● **Work order**:
Needed from the data below: every line from the one with "let es := (xs.zip" up to and including the one with "match f.width with", repeated exactly and with nothing else.

● **Data for this exercise**:

/-- Rounding modes of R43; RSR carries the element's random value. -/
inductive Rnd where
  | rne
  | rtz
  | rsr (r : Nat)
deriving DecidableEq, Repr

/-- ⌊log₂ (num / den)⌋ for positive numbers. -/
def log2Rat (num den : Nat) : Int :=
  let d : Int := (Nat.log2 num : Int) - (Nat.log2 den : Int)
  let ge := if 0 ≤ d then decide (den * 2 ^ d.toNat ≤ num) else decide (den ≤ num * 2 ^ (-d).toNat)
  if ge then d else d - 1

/-- Rounding of the positive number `num / den * 2^e` to a mantissa of `mb` fraction bits with smallest subnormal `2^emin`:
the integer, its exponent, and whether the result is inexact. -/
def roundMag (mb : Nat) (emin : Int) (r : Rnd) (num den : Nat) (e : Int) : Nat × Int × Bool :=
  let l := log2Rat num den + e
  if l < emin - 20 then (0, emin, true)
  else
    let q := max emin (l - mb)
    let sh := e - q
    let a := if 0 ≤ sh then num * 2 ^ sh.toNat else num
    let b := if 0 ≤ sh then den else den * 2 ^ (-sh).toNat
    let n := a / b
    let rem := a % b
    let up := match r with
      | .rne => decide (b < 2 * rem) || (decide (2 * rem = b) && n % 2 == 1)
      | .rtz => false
      | .rsr rv => decide (2 ^ 16 ≤ rem * 2 ^ 16 / b + rv)
    let n' := if up then n + 1 else n
    if n' = 2 ^ (mb + 1) then (2 ^ mb, q + 1, decide (rem ≠ 0)) else (n', q, decide (rem ≠ 0))

/-- The encoding, without sign, of a rounded magnitude; it may lie beyond the largest finite encoding. -/
def encodeMag (mb : Nat) (emin : Int) (n : Nat) (q : Int) : Nat :=
  if n < 2 ^ mb then n else ((q - emin).toNat + 1) * 2 ^ mb + (n - 2 ^ mb)

/-- Conversion of a non-zero exact number `(-1)^neg * num / den * 2^e` to a float format under RND and OVF (R43, R45):
bits and flags. UNF is raised as R40 states. -/
def roundTo (f : Fmt) (r : Rnd) (wrap : Bool) (neg : Bool) (num den : Nat) (e : Int) : Nat × Nat :=
  let s := if neg then 2 ^ (f.width - 1) else 0
  let l := log2Rat num den + e
  let big := decide (f.emin + f.mant + 2 ^ f.expo < l)
  let (n, q, inex) := if big then (2 ^ f.mant, f.emin + 2 ^ f.expo, true) else roundMag f.mant f.emin r num den e
  let c := encodeMag f.mant f.emin n q
  if f.maxFinite < c then
    match r with
    | .rtz => (s + f.maxFinite, 0)
    | _ => if wrap then (if f = .e4m3 then (f.nan, flOVF) else (s + f.infinity, flOVF)) else (s + f.maxFinite, flSAT)
  else (s + c, if n < 2 ^ f.mant ∧ inex then flUNF else 0)

/-- Bits of a finite number in a signed `w`-bit integer, under OVF (R45). -/
def narrowInt (w : Nat) (wrap : Bool) (v : Int) : Nat × Nat :=
  let lo : Int := -(2 ^ (w - 1))
  let hi : Int := 2 ^ (w - 1) - 1
  if v < lo ∨ hi < v then
    if wrap then ((v % (2 ^ w : Int)).toNat, flWRAP)
    else (((if v < lo then lo else hi) % (2 ^ w : Int)).toNat, flSAT)
  else ((v % (2 ^ w : Int)).toNat, 0)

/-- An exact number rounded to an integer by RND. -/
def roundInt (r : Rnd) (d : Dy) : Int :=
  if 0 ≤ d.e then d.m * 2 ^ d.e.toNat
  else
    let a := d.m.natAbs
    let k := (-d.e).toNat
    let n := a >>> k
    let rem := a % 2 ^ k
    let up := match r with
      | .rne => decide (2 ^ k < 2 * rem) || (decide (2 * rem = 2 ^ k) && n % 2 == 1)
      | .rtz => false
      | .rsr rv => decide (2 ^ 16 ≤ rem * 2 ^ 16 / 2 ^ k + rv)
    let n' : Int := if up then n + 1 else n
    if d.m < 0 then -n' else n'

/-- Output conversion of a value to a format (R43, R45, V8, V12): bits and flags. F4 output is quantised block by block (R38) elsewhere. -/
def convert (f : Fmt) (r : Rnd) (wrap : Bool) (v : Val) : Nat × Nat :=
  if f.isFloat then
    match v with
    | .nan => (f.nan, 0)
    | .inf n => if f = .e4m3 then (f.nan, flOVF) else ((if n then 2 ^ (f.width - 1) else 0) + f.infinity, 0)
    | .fin n m e => if m = 0 then (if n then 2 ^ (f.width - 1) else 0, 0) else roundTo f r wrap n m 1 e
  else
    match v with
    | .nan => (0, flINV)
    | .inf n => ((if n then 2 ^ (f.width - 1) else 2 ^ (f.width - 1) - 1), flSAT)
    | .fin _ _ _ => narrowInt f.width wrap (roundInt r v.dy)

/-- The one rounding of R39: a value to FP32 by RNE; overflow becomes ±∞ with OVF. -/
def rne32 (v : Val) : Nat × Nat := convert .fp32 .rne true v

/-- The FP32 bits of an exact number; an exact zero gives +0. -/
def rne32Dy (d : Dy) : Nat × Nat := rne32 (Val.ofDy d)

/-- The exact number `num / den` (sign in `num`) times `2^e`, rounded once to FP32 by RNE. -/
def rne32Rat (num : Int) (den : Nat) (e : Int) : Nat × Nat :=
  if num = 0 ∨ den = 0 then (0, 0) else roundTo .fp32 .rne true (decide (num < 0)) num.natAbs den e

/-- An FP32 word decoded. -/
def v32 (x : Nat) : Val := decodeVal .fp32 x

/-- The FP32 encoding of NaN. -/
def nan32 : Nat := 0x7FC00000

/-- One term of a group sum: an exact product (R39), a NaN operand (V1) or 0 × ∞ (V2). -/
inductive Term where
  | nanIn
  | invalid
  | val (v : Val)
deriving DecidableEq, Repr

/-- The exact product of a term's factors: activation, its fine scale, weight, its fine scale (R39, V1, V2, V4, V7). -/
def mulFactors (l : List Val) : Term :=
  if l.any Val.isNan then .nanIn
  else if l.any Val.isInf && l.any Val.isZero then .invalid
  else
    let s := l.foldl (fun b v => xor b v.sign) false
    if l.any Val.isInf then .val (.inf s)
    else .val (.fin s (l.foldl (fun a v => a * v.dy.m.natAbs) 1) (l.foldl (fun a v => a + v.dy.e) 0))

/-- A group sum (R39–R41): the incoming FP32 partial sum and the terms give the new partial sum, the flags,
and whether a new invalid arose (for the locator of R48). -/
def groupSum (acc : Nat) (ts : List Term) : Nat × Nat × Bool :=
  let a := v32 acc
  let vals := a :: ts.filterMap (fun t => match t with | .val v => some v | _ => none)
  if ts.any (fun t => t == .nanIn) then (nan32, flNANIN, false)
  else if a.isNan then (nan32, 0, false)
  else if ts.any (fun t => t == .invalid) then (nan32, flINV, true)
  else
    let pos := vals.any (fun v => v == .inf false)
    let neg := vals.any (fun v => v == .inf true)
    if pos && neg then (nan32, flINV, true)
    else if pos then (0x7F800000, 0, false)
    else if neg then (0xFF800000, 0, false)
    else if vals.all Val.isZero then (if vals.all Val.sign then 0x80000000 else 0, 0, false)
    else
      let (b, fl) := rne32Dy (Dy.sum (vals.map Val.dy))
      (b, fl, false)

/-- An integer group sum (R42): the signed 32-bit accumulator and the exact products, under OVF. -/
def groupSumInt (wrap : Bool) (acc : Nat) (ps : List Int) : Nat × Nat :=
  narrowInt 32 wrap (ps.foldl (· + ·) (signed 32 acc))

/-- The negated value. -/
def Val.negated : Val → Val
  | .nan => .nan
  | .inf n => .inf !n
  | .fin n m e => .fin (!n) m e

/-- A value times a power of two. -/
def Val.scale (k : Int) : Val → Val
  | .fin n m e => .fin n m (e + k)
  | v => v

/-- A sum of two terms formed exactly and rounded once to FP32 (V1, V3, V5, V6): bits and flags. -/
def sumVals (p q : Val) : Nat × Nat :=
  match p, q with
  | .nan, _ => (nan32, flNANIN)
  | _, .nan => (nan32, flNANIN)
  | .inf s, .inf t => if s = t then ((if s then 0xFF800000 else 0x7F800000), 0) else (nan32, flINV)
  | .inf s, _ => ((if s then 0xFF800000 else 0x7F800000), 0)
  | _, .inf t => ((if t then 0xFF800000 else 0x7F800000), 0)
  | p, q => if p.isZero && q.isZero then ((if p.sign && q.sign then 0x80000000 else 0), 0)
            else rne32Dy (p.dy.add q.dy)

/-- FP32 arithmetic of the SFU: `a * b + c` formed exactly and rounded once (R136, with V1–V7): bits and flags. -/
def fmaVal (a b c : Val) : Nat × Nat :=
  match mulFactors [a, b] with
  | .nanIn => (nan32, flNANIN)
  | .invalid => (nan32, if c.isNan then flNANIN else flINV)
  | .val p => sumVals p c

/-- `fmaVal` of FP32 words. -/
def fma32 (a b c : Nat) : Nat × Nat := fmaVal (v32 a) (v32 b) (v32 c)

/-- FP32 product (V1–V7). -/
def mul32 (a b : Nat) : Nat × Nat :=
  match mulFactors [v32 a, v32 b] with
  | .nanIn => (nan32, flNANIN)
  | .invalid => (nan32, flINV)
  | .val v => rne32 v

/-- FP32 sum (V1, V3, V5, V6). -/
def add32 (a b : Nat) : Nat × Nat := fma32 a 0x3F800000 b

/-- FP32 negation of a number (NaN stays the canonical NaN). -/
def neg32 (a : Nat) : Nat := if (v32 a).isNan then nan32 else a ^^^ 0x80000000

/-- FP32 difference. -/
def sub32 (a b : Nat) : Nat × Nat := add32 a (neg32 b)

/-- The step MAX of R136: NaN if either is NaN; MAX(+0, −0) = +0. -/
def Val.larger (a b : Val) : Val :=
  match a, b with
  | .nan, _ => .nan
  | _, .nan => .nan
  | .inf false, _ => a
  | _, .inf false => b
  | .inf true, _ => b
  | _, .inf true => a
  | x, y => if x.isZero && y.isZero then .fin (x.sign && y.sign) 0 0 else if Dy.le x.dy y.dy then b else a

/-- The step MIN of R136: NaN if either is NaN; MIN(+0, −0) = −0. -/
def Val.smaller (a b : Val) : Val := (a.negated.larger b.negated).negated

/-- MAX of FP32 words. -/
def max32 (a b : Nat) : Nat := (rne32 ((v32 a).larger (v32 b))).1

/-- MIN of FP32 words. -/
def min32 (a b : Nat) : Nat := (rne32 ((v32 a).smaller (v32 b))).1

/-- The finite UE5M3 scale of R38: the smallest code other than 0xFF with `x_max ≤ 6 s`, 0xFE where none suffices. -/
def f4Scale (xmax : Dy) : Nat :=
  if xmax.m = 0 then 0
  else ((List.range 255).find? (fun c => Dy.le xmax ((decodeScale c).dy.mul (Dy.ofInt 6)))).getD 0xFE

/-- Quantisation of one block to F4 (R38): the scale byte, the element codes and the flags. `rs` gives each element's rounding. In a block of
zeros, whose scale is 0x00, a −0 keeps its sign (DESIGN CHOICE, log entry 45). -/
def quantF4 (rs : List Rnd) (xs : List Val) : Nat × List Nat × Nat :=
  if xs.any (fun v => v.isNan || v.isInf) then (0xFF, xs.map (fun _ => 0), flINV)
  else
    let mags := xs.map (fun v => let d := v.dy; (⟨Int.ofNat d.m.natAbs, d.e⟩ : Dy))
    let xmax := mags.foldl (fun a b => if Dy.le a b then b else a) ⟨0, 0⟩
    let c := f4Scale xmax
    let s := (decodeScale c).dy
    let clipped := Dy.lt (s.mul (Dy.ofInt 6)) xmax
    let one := fun (v : Val) (r : Rnd) =>
      match v with
      | .fin n m e =>
        if m = 0 ∨ s.m = 0 then ((if n then 8 else 0), 0)
        else let (b, fl) := roundTo .f4 r false n m s.m.natAbs (e - s.e); (b, fl &&& flUNF)
      | _ => (0, 0)
    let es := (xs.zip rs).map (fun p => one p.1 p.2)
    (c, es.map Prod.fst, (es.foldl (fun a p => a ||| p.2) 0) ||| (if clipped then flSAT else 0))

/-- Element `k` of a packed byte list in a format: 4-bit elements as R33, wider ones little-endian (R8). -/
def elemAt (f : Fmt) (bs : List Nat) (k : Nat) : Nat :=
  match f.width with
  | 4 => if k % 2 = 0 then (bs.getD (k / 2) 0) % 16 else (bs.getD (k / 2) 0) / 16 % 16
  | 8 => bs.getD k 0
  | 16 => ofLeBytes [bs.getD (2 * k) 0, bs.getD (2 * k + 1) 0]
  | _ => ofLeBytes [bs.getD (4 * k) 0, bs.getD (4 * k + 1) 0, bs.getD (4 * k + 2) 0, bs.getD (4 * k + 3) 0]

/-- The bytes of a list of elements in a format; an odd count of 4-bit elements is padded with a zero element (R33). -/
def packElems (f : Fmt) : List Nat → List Nat
  | [] => []
  | [x] => if f.width = 4 then [x % 16] else leBytes (f.width / 8) x
  | x :: y :: t => if f.width = 4 then (x % 16 + 16 * (y % 16)) :: packElems f t
                   else leBytes (f.width / 8) x ++ packElems f (y :: t)

/-- Bytes of `n` elements in a format. -/
def Fmt.bytes (f : Fmt) (n : Nat) : Nat := ceilDiv (n * f.width) 8

end Sys2Proof.Machine
end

● **Answer to the problem**:
    let es := (xs.zip rs).map (fun p => one p.1 p.2)
    (c, es.map Prod.fst, (es.foldl (fun a p => a ||| p.2) 0) ||| (if clipped then flSAT else 0))

/-- Element `k` of a packed byte list in a format: 4-bit elements as R33, wider ones little-endian (R8). -/
def elemAt (f : Fmt) (bs : List Nat) (k : Nat) : Nat :=
  match f.width with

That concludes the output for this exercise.